Sure there’s a bit of typo in the trailer, his Janjaweed look like they’ve just arrived from Saudi Arabia and the journalists are much better looking than any journalists I know, but who cares? It’s easy to pick holes in films about Africa. At the end of the day this is an action movie that happens to be set in Darfur. I’m not expecting to come away enlightened about the complexities of the conflict. It’s a bit of fun that helps keep Darfur on the agenda.

And it’s great that Boll got there before George Clooney, who would no doubt have made all the same mistakes but turned it into a serious, campaigning movie with a, you know, message.

However, even I am a little uncomfortable with Boll’s decision to cast actual Darfur rape victims as Darfur rape victims. Boll might reckon this was the best way to generate realistic responses to the Janjaweed’s campaign of ethnic cleansing, but I’m not so sure. Now I’m no expert on the United Nations guidelines for this sort of thing but I’m sure they might have something to say about making women re-enact their brutal experiences in the name of entertainment.

3 thoughts on “A New Low for Uwe Boll

  1. I am so disturbed by the last paragraph of your post. Who the hell would ever think that having a rape victim reenact a sexual assault, for any purposes, would be a good idea?! That is totally unethical and just plain wrong!

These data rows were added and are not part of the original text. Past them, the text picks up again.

-- ==== Sys2Proof/Machine/Flags.lean ====
section
/-! DEFINITION. Every flag computation of spec/10_state.md R21, and the write order of spec/42_alu.md R123. -/

namespace Sys2Proof.Machine

/-- A flag as the byte `VF` receives: 0x00 or 0x01 (R21). -/
def flagByte (c : Bool) : Byte := if c then 0x01#8 else 0x00#8

/-- `8xy4`: 1 if the sum exceeds 255 (R116). -/
def carryFlag (a b : Byte) : Bool := decide (a.toNat + b.toNat > 255)

/-- `8xy5` and `8xy7`: 0 if the minuend `a` is at most the subtrahend `b`, else 1; equal operands give 0 (R117, R119; C4). -/
def greaterFlag (a b : Byte) : Bool := if a.toNat ≤ b.toNat then false else true

/-- `8xy6`: bit 0 of the operand (R118). -/
def rightOutFlag (v : Byte) : Bool := v.getLsbD 0

/-- `8xyE`: bit 7 of the operand (R120). -/
def leftOutFlag (v : Byte) : Bool := v.getLsbD 7

/-- Write the flag first and the result second, both computed from operands latched before (R123; the latch is the spec's
decision D4): with `x = 15` the result survives. -/
def State.flagThenResult (s : State) (x : Reg) (flag : Bool) (result : Byte) : State :=
  (s.setReg regF (flagByte flag)).setReg x result

end Sys2Proof.Machine
end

  2. “…his Janjaweed look like they’ve just arrived from Saudi Arabia”

    God I hate uwe boll, ….but i will watch Rampage.

  3. The information within this article is terribly misleading. Boll has cast victims from the genocide to be within the film with their consent. One case of a man who had his family killed by the janjaweed, he quite willingly wanted to participate within the film as he felt it was important.

    Secondly, the film isn’t an ‘action movie set in darfur’. To believe so would overlook the real themes of the movie, which also deals with the politics and the meotional trauma of the genocide.